Transcribe exactly each line of the entries, from the opening line to the line with "setMem_setPc_frame s m _⟩", with both of those lines included.

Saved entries

——

/-! ### The dump -/

@[simp] theorem loopReg_val (r : Reg) : loopReg r.val = r := Fin.ofNat_val_eq_self r

/-- Settles O46: the loop stores `V0` to `VX`, or those whose address lies below 0x1000. -/
theorem dumpStoresRegisters : Obligations.DumpStoresRegisters := by
  intro s x
  have loop := storeLoop_storeReg s (x.val + 1)
  refine ⟨decode_encode (.storeRegs x), _, exec_storeRegs x s, fun fits => ?_, fun n beyond hn => ?_⟩
  · obtain ⟨m, stores, ht⟩ := loop.inRange (by omega)
    rw [ht]
    refine ⟨fun r hr => ?_, stores.bytesExcept, rfl, setMem_setPc_frame s m _⟩
    have := stores.read (Nat.lt_succ_of_le (Fin.le_def.1 hr))
    rwa [loopReg_val] at this
  · subst hn
    obtain ⟨m, stores, ht⟩ := loop.cutOff (by omega) (Nat.succ_ne_zero _)
    rw [ht]
    refine ⟨fun r hr => ?_, stores.bytesExcept, rfl, rfl, setMem_raise_frame s m _⟩
    have := stores.read hr
    rwa [loopReg_val] at this

/-- Settles O32: a dump in range leaves `Vk` and `Vk+1` at `I + k` and `I + k + 1`, where the fetch reads. -/
theorem storedBytesAreFetched : Obligations.StoredBytesAreFetched := by
  intro s t x k k' fits h hk hk'
  obtain ⟨-, u, hu, inside, -⟩ := dumpStoresRegisters s x
  cases hu.symm.trans h
  obtain ⟨stored, -⟩ := inside fits
  have le : k'.val ≤ x.val := hk'
  have pc : (s.i + BitVec.ofNat 16 k.val).toNat = effAddr s k.val := by
    rw [BitVec.toNat_add, BitVec.toNat_ofNat, effAddr]
    omega
  have hi := stored k (Fin.le_def.2 (by omega))
  have lo := stored k' hk'
  have next : effAddr s k'.val = effAddr s k.val + 1 := by rw [hk]; rfl
  rw [next] at lo
  have fetched := fetch_ok (s := t.setPc (s.i + BitVec.ofNat 16 k.val))
  rw [State.setPc_pc, pc, State.setPc_byteAt, State.setPc_byteAt, hi, lo] at fetched
  exact fetched (by unfold effAddr; omega)

/-! ### The load -/

/-- Settles O47: the loop loads `V0` to `VX`, or those whose address lies below 0x1000. -/
theorem loadFillsRegisters : Obligations.LoadFillsRegisters := by
  intro s x
  obtain ⟨v, hv, loads, hf⟩ := forEach_loadReg s (x.val + 1) x.isLt
  refine ⟨decode_encode (.loadRegs x), _, exec_loadRegs x s, fun fits => ?_, fun n beyond hn => ?_⟩
  · have all : inRange s (x.val + 1) = x.val + 1 := by unfold inRange; omega
    rw [if_pos (.inl (by omega))] at hf
    rw [endState, hf, hv]
    refine ⟨fun r => (loads r).trans (if_congr ?_ rfl rfl), rfl, withRegs_setPc_frame s v _⟩
    rw [all, Nat.lt_succ_iff, Fin.le_def]
  · subst hn
    have cut : inRange s (x.val + 1) = 0x1000 - s.i.toNat := by unfold inRange; omega
    rw [if_neg (by omega)] at hf
    rw [endState, hf, hv]
    exact ⟨fun r => (loads r).trans (by rw [cut]), rfl, rfl, withRegs_raise_frame s v _⟩

end Sys2Proof.Machine

/-! A sprite of several rows, and the collision of two equal draws (R172, R173, R176, R177; O51, O52). -/

namespace Sys2Proof.Machine

/-! ### Two equal draws -/

/-- The lowest set bit of a byte that is not 0. -/
theorem exists_getLsbD_of_ne_zero {b : Byte} (h : b ≠ 0) : ∃ k < 8, b.getLsbD k = true := by
  by_contra noBit
  push Not at noBit
  exact h (BitVec.eq_of_getLsbD_eq fun k hk => by simpa using noBit k hk)

/-- Each bit of the sprite byte meets a pixel of the row. -/
theorem exists_spriteBit (x : Nat) {b : Byte} (h : b ≠ 0) : ∃ col : Fin 64, spriteBit x b col = true := by
  obtain ⟨k, hk, bit⟩ := exists_getLsbD_of_ne_zero h
  obtain ⟨col, hcol⟩ : ∃ col : Fin 64, col.val = (x + (7 - k)) % 64 := ⟨Fin.ofNat 64 _, rfl⟩
  have offset : columnOffset x col = 7 - k := (columnOffset_eq_iff (by omega)).2 hcol
  refine ⟨col, ?_⟩
  rw [spriteBit_eq, offset, decide_eq_true (by omega), Bool.true_and, show 7 - (7 - k) = k by omega, bit]

/-- Settles O51: a pixel under a set bit is set before the first draw or, being flipped by it, before the second. -/
theorem nonzeroByteCollidesInOneOfTwoDraws : Obligations.NonzeroByteCollidesInOneOfTwoDraws := by
  intro x y b g hb
  obtain ⟨col, bit⟩ := exists_spriteBit x hb
  rw [drawRow_collided, drawRow_collided]
  cases before : (g.get (rowIndex y)).getLsbD col.val with
  | true => exact .inl ⟨rowIndex y, col, rfl, before, bit⟩
  | false =>
    refine .inr ⟨rowIndex y, col, rfl, ?_, bit⟩
    rw [drawRow_pixels, before, bit, decide_eq_true (show (rowIndex y).val = y % 32 from rfl)]
    rfl

/-! ### The rows of a sprite -/

/-- How far display row `row` lies below row `y`, modulo 32: the row of the sprite that meets it (R176). -/
def rowOffset (y : Nat) (row : Fin 32) : Nat := (row.val + 32 - y % 32) % 32

theorem rowOffset_eq_iff {y k : Nat} {row : Fin 32} (hk : k < 32) : rowOffset y row = k ↔ row.val = (y + k) % 32 := by
  unfold rowOffset
  omega

theorem spriteAt_eq (s : State) (x y : Reg) (n : Nat) (row : Fin 32) (col : Fin 64) :
    spriteAt s x y n row col = (decide (rowOffset (s.reg y).toNat row < n) &&
      spriteBit (s.reg x).toNat (s.byteAt (effAddr s (rowOffset (s.reg y).toNat row))) col) := rfl

/-- One more row of the sprite adds its bits on the display row that it meets. -/
theorem spriteAt_succ (s : State) (x y : Reg) {n : Nat} (hn : n < 32) (row : Fin 32) (col : Fin 64) :
    spriteAt s x y (n + 1) row col = (spriteAt s x y n row col ^^
      (decide (row.val = ((s.reg y).toNat + n) % 32) && spriteBit (s.reg x).toNat (s.byteAt (effAddr s n)) col)) := by
  have turn : decide (row.val = ((s.reg y).toNat + n) % 32) = decide (rowOffset (s.reg y).toNat row = n) :=
    decide_eq_decide.2 (rowOffset_eq_iff hn).symm
  rw [spriteAt_eq, spriteAt_eq, turn]
  by_cases meets : rowOffset (s.reg y).toNat row = n
  · simp [meets]
  · have below : rowOffset (s.reg y).toNat row < n + 1 ↔ rowOffset (s.reg y).toNat row < n := by omega
    simp [meets, below]

/-- What the loop of `DXYN` has drawn after `n` rows inside the memory: the display with the sprite's first `n` rows,
and whether one of its pixels was set before (R176, R177). -/
structure Drawn (s : State) (x y : Reg) (n : Nat) (p : State × Bool) : Prop where
  state : ∃ g, p.1 = s.setPix g
  pixels : ∀ row col, p.1.pixel row col = (s.pixel row col ^^ spriteAt s x y n row col)
  collided : p.2 = true ↔ ∃ row col, s.pixel row col = true ∧ spriteAt s x y n row col = true

theorem drawn_zero (s : State) (x y : Reg) : Drawn s x y 0 (s, false) := by
  refine ⟨⟨s.pix, rfl⟩, fun row col => ?_, ?_⟩
  · simp [spriteAt_eq]
  · simp [spriteAt_eq]

/-- The first `n` rows of the sprite do not meet the display row of the next one, since there are at most 32. -/
theorem spriteAt_of_next_row {s : State} {x y : Reg} {n : Nat} (hn : n < 32) {row : Fin 32}
    (hrow : row.val = ((s.reg y).toNat + n) % 32) (col : Fin 64) : spriteAt s x y n row col = false := by
  rw [spriteAt_eq, (rowOffset_eq_iff hn).2 hrow, decide_eq_false (Nat.lt_irrefl n), Bool.false_and]

theorem spriteAt_succ_iff {s : State} {x y : Reg} {n : Nat} (hn : n < 32) {row : Fin 32} {col : Fin 64} :
    spriteAt s x y (n + 1) row col = true ↔ spriteAt s x y n row col = true ∨
      row.val = ((s.reg y).toNat + n) % 32 ∧ spriteBit (s.reg x).toNat (s.byteAt (effAddr s n)) col = true := by
  rw [spriteAt_succ s x y hn]
  by_cases hrow : row.val = ((s.reg y).toNat + n) % 32
  · simp [hrow, spriteAt_of_next_row hn hrow col]
  · simp [hrow]

/-- One row more, its byte inside the memory. -/
theorem Drawn.succ {s : State} {x y : Reg} {n : Nat} {p : State × Bool} (h : Drawn s x y n p) (hn : n < 32)
    (inside : effAddr s n < 0x1000) :
    ∃ p', drawSpriteRow (s.reg x).toNat (s.reg y).toNat n p = .ok p' ∧ Drawn s x y (n + 1) p' := by
  obtain ⟨u, c⟩ := p
  obtain ⟨⟨g, hg⟩, pixels, collided⟩ := h
  obtain rfl : u = s.setPix g := hg
  have row_pixels (row : Fin 32) (col : Fin 64) : (g.get row).getLsbD col.val =
      (s.pixel row col ^^ spriteAt s x y n row col) := pixels row col
  refine ⟨_, drawSpriteRow_ok (s := (s.setPix g, c)) inside, ⟨_, rfl⟩, fun row col => ?_, ?_⟩
  · refine (drawRow_pixels _ _ _ g row col).trans ?_
    rw [row_pixels, spriteAt_succ s x y hn, Bool.xor_assoc]
    rfl
  · refine Bool.or_eq_true_iff.trans ((or_congr collided (drawRow_collided _ _ _ g)).trans ?_)
    constructor
    · rintro (⟨row, col, set, bit⟩ | ⟨row, col, hrow, set, bit⟩)
      · exact ⟨row, col, set, (spriteAt_succ_iff hn).2 (.inl bit)⟩
      · rw [row_pixels, spriteAt_of_next_row hn hrow, Bool.xor_false] at set
        exact ⟨row, col, set, (spriteAt_succ_iff hn).2 (.inr ⟨hrow, bit⟩)⟩
    · rintro ⟨row, col, set, bit⟩
      obtain bit | ⟨hrow, bit⟩ := (spriteAt_succ_iff hn).1 bit
      · exact .inl ⟨row, col, set, bit⟩
      · refine .inr ⟨row, col, hrow, ?_, bit⟩
        rw [row_pixels, spriteAt_of_next_row hn hrow, Bool.xor_false, set]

——

Solution below »
/-! ### The dump -/

@[simp] theorem loopReg_val (r : Reg) : loopReg r.val = r := Fin.ofNat_val_eq_self r

/-- Settles O46: the loop stores `V0` to `VX`, or those whose address lies below 0x1000. -/
theorem dumpStoresRegisters : Obligations.DumpStoresRegisters := by
  intro s x
  have loop := storeLoop_storeReg s (x.val + 1)
  refine ⟨decode_encode (.storeRegs x), _, exec_storeRegs x s, fun fits => ?_, fun n beyond hn => ?_⟩
  · obtain ⟨m, stores, ht⟩ := loop.inRange (by omega)
    rw [ht]
    refine ⟨fun r hr => ?_, stores.bytesExcept, rfl, setMem_setPc_frame s m _⟩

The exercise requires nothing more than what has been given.